╭─ Given data

/-- `program_half_word` skips a protected word after its read. -/
theorem exec_programHalfWord_protected (hr : Ready s) (hal : a &&& 1#32 = 0#32)
    (hsize : a.toNat + 2 ≤ bankSize s.cfg b) (hv : v.toNat < 0x10000)
    (hp : isProtected s.cfg (selOf b) (wordAddr a) = true) :
    ∃ m l, exec (.programHalfWord (selOf b) a v) s = .next (skippedEnd s b a l m) := by
  let q : Request := { op := .programHalfWord, bank := selOf b, addr := a, data := v }
  have hread := runs_mergeHalf (atStart_started (q := q) hr) (addrInBank_started rfl (by decide) hsize)
  have hrun := hread.trans (runs_protected (op := .programHalfWord) (line := 13) rfl rfl rfl hp)
  obtain ⟨m, l, hfin⟩ := finish_mergedSkipped (q := q) hr rfl (.inr (.inl rfl)) _ _
  exact ⟨m, l, (request_runs hr (programHalfChecks_none hal hsize hv) hrun rfl (by omega)).trans (congrArg _ hfin)⟩

/-- `program_byte` skips a protected word after its read. -/
theorem exec_programByte_protected (hr : Ready s) (hsize : a.toNat + 1 ≤ bankSize s.cfg b) (hv : v.toNat < 0x100)
    (hp : isProtected s.cfg (selOf b) (wordAddr a) = true) :
    ∃ m l, exec (.programByte (selOf b) a v) s = .next (skippedEnd s b a l m) := by
  let q : Request := { op := .programByte, bank := selOf b, addr := a, data := v }
  have hread := runs_mergeByte (atStart_started (q := q) hr) (addrInBank_started rfl (by decide) hsize)
  have hrun := hread.trans (runs_protected (op := .programByte) (line := 13) rfl rfl rfl hp)
  obtain ⟨m, l, hfin⟩ := finish_mergedSkipped (q := q) hr rfl (.inr (.inr rfl)) _ _
  exact ⟨m, l, (request_runs hr (programByteChecks_none hsize hv) hrun rfl (by omega)).trans (congrArg _ hfin)⟩

end

/-- Settles O47: the protection check ends the operation in front of the program sequence. -/
theorem protectedSkip : Obligations.ProtectedSkip := by
  intro s a v hr hp
  refine ⟨fun hal hsize => ?_, fun hal hsize hv => ?_, fun hsize hv => ?_⟩
  · exact exec_programWord_protected (b := .info) hr hal hsize (wa_of_aligned hal ▸ hp)
  · exact exec_programHalfWord_protected (b := .info) hr hal hsize hv hp
  · exact exec_programByte_protected (b := .info) hr hsize hv hp

end Sys2Proof.Machine

/-!
The round trip of a word: erase its page, program it, read it (44 R205).
-/

namespace Sys2Proof.Machine

/-- Between operations, with reads reliable, the word at `a` holds `p`. -/
structure WordHolds (s : State) (b : Bank) (a p : Word) : Prop where
  ready : Ready s
  settled : Settled s
  cell : cell s b (wordIndex a) = .val p

theorem settling_of_settled {s : State} (h : Settled s) : settling s = false := by
  simpa [settling, Settled] using h

/-- A word that holds a value reads as it, whatever is drawn. -/
theorem WordHolds.readValue {s : State} {b : Bank} {a p : Word} (h : WordHolds s b a p) (n : Nat) :
    readValue s b a n = p := by
  rw [Machine.readValue, settling_of_settled h.settled, h.cell]
  rfl

/-- A word inside its bank lies in a page inside the bank. -/
theorem pageOf_lt {a : Word} {size : Nat} (h : a.toNat + 4 ≤ size) : (pageOf a).toNat < size := by
  rw [pageOf_toNat]
  omega

/-- Hardware does not protect the word: Main, a variant without that protection, or outside the factory window. -/
def NotHwProtected (c : Config) (b : Bank) (w : Nat) : Prop :=
  ¬(b = .info ∧ c.hasHwInfoProt = true ∧ inFactoryWindow c (indexAddr w) = true)

section
variable {s : State} {b : Bank} {a : Word}

/-- An aligned address is the byte address of its word, so what is said of it is said of the word. -/
theorem notHwProtected_wordIndex {c : Config} (hal : a &&& 3#32 = 0#32)
    (hw : ¬(b = .info ∧ c.hasHwInfoProt = true ∧ inFactoryWindow c a = true)) :
    NotHwProtected c b (wordIndex a) := by
  rwa [NotHwProtected, indexAddr_wordIndex, wa_of_aligned hal]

╰─

**What you are asked to do:**
Repeat the material word for word, in full.

**Solution:**
/-- `program_half_word` skips a protected word after its read. -/
theorem exec_programHalfWord_protected (hr : Ready s) (hal : a &&& 1#32 = 0#32)
    (hsize : a.toNat + 2 ≤ bankSize s.cfg b) (hv : v.toNat < 0x10000)
    (hp : isProtected s.cfg (selOf b) (wordAddr a) = true) :
    ∃ m l, exec (.programHalfWord (selOf b) a v) s = .next (skippedEnd s b a l m) := by
  let q : Request := { op := .programHalfWord, bank := selOf b, addr := a, data := v }
  have hread := runs_mergeHalf (atStart_started (q := q) hr) (addrInBank_started rfl (by decide) hsize)
  have hrun := hread.trans (runs_protected (op := .programHalfWord) (line := 13) rfl rfl rfl hp)
  obtain ⟨m, l, hfin⟩ := finish_mergedSkipped (q := q) hr rfl (.inr (.inl rfl)) _ _
  exact ⟨m, l, (request_runs hr (programHalfChecks_none hal hsize hv) hrun rfl (by omega)).trans (congrArg _ hfin)⟩

/-- `program_byte` skips a protected word after its read. -/
theorem exec_programByte_protected (hr : Ready s) (hsize : a.toNat + 1 ≤ bankSize s.cfg b) (hv : v.toNat < 0x100)
    (hp : isProtected s.cfg (selOf b) (wordAddr a) = true) :
    ∃ m l, exec (.programByte (selOf b) a v) s = .next (skippedEnd s b a l m) := by
  let q : Request := { op := .programByte, bank := selOf b, addr := a, data := v }
  have hread := runs_mergeByte (atStart_started (q := q) hr) (addrInBank_started rfl (by decide) hsize)
  have hrun := hread.trans (runs_protected (op := .programByte) (line := 13) rfl rfl rfl hp)
  obtain ⟨m, l, hfin⟩ := finish_mergedSkipped (q := q) hr rfl (.inr (.inr rfl)) _ _
  exact ⟨m, l, (request_runs hr (programByteChecks_none hsize hv) hrun rfl (by omega)).trans (congrArg _ hfin)⟩

end

/-- Settles O47: the protection check ends the operation in front of the program sequence. -/
theorem protectedSkip : Obligations.ProtectedSkip := by
  intro s a v hr hp
  refine ⟨fun hal hsize => ?_, fun hal hsize hv => ?_, fun hsize hv => ?_⟩
  · exact exec_programWord_protected (b := .info) hr hal hsize (wa_of_aligned hal ▸ hp)
  · exact exec_programHalfWord_protected (b := .info) hr hal hsize hv hp
  · exact exec_programByte_protected (b := .info) hr hsize hv hp

end Sys2Proof.Machine

/-!
The round trip of a word: erase its page, program it, read it (44 R205).
-/

namespace Sys2Proof.Machine

/-- Between operations, with reads reliable, the word at `a` holds `p`. -/
structure WordHolds (s : State) (b : Bank) (a p : Word) : Prop where
  ready : Ready s
  settled : Settled s
  cell : cell s b (wordIndex a) = .val p

theorem settling_of_settled {s : State} (h : Settled s) : settling s = false := by
  simpa [settling, Settled] using h

/-- A word that holds a value reads as it, whatever is drawn. -/
theorem WordHolds.readValue {s : State} {b : Bank} {a p : Word} (h : WordHolds s b a p) (n : Nat) :
    readValue s b a n = p := by
  rw [Machine.readValue, settling_of_settled h.settled, h.cell]
  rfl

/-- A word inside its bank lies in a page inside the bank. -/
theorem pageOf_lt {a : Word} {size : Nat} (h : a.toNat + 4 ≤ size) : (pageOf a).toNat < size := by
  rw [pageOf_toNat]
  omega

/-- Hardware does not protect the word: Main, a variant without that protection, or outside the factory window. -/
def NotHwProtected (c : Config) (b : Bank) (w : Nat) : Prop :=
  ¬(b = .info ∧ c.hasHwInfoProt = true ∧ inFactoryWindow c (indexAddr w) = true)

section
variable {s : State} {b : Bank} {a : Word}

/-- An aligned address is the byte address of its word, so what is said of it is said of the word. -/
theorem notHwProtected_wordIndex {c : Config} (hal : a &&& 3#32 = 0#32)
    (hw : ¬(b = .info ∧ c.hasHwInfoProt = true ∧ inFactoryWindow c a = true)) :
    NotHwProtected c b (wordIndex a) := by
  rwa [NotHwProtected, indexAddr_wordIndex, wa_of_aligned hal]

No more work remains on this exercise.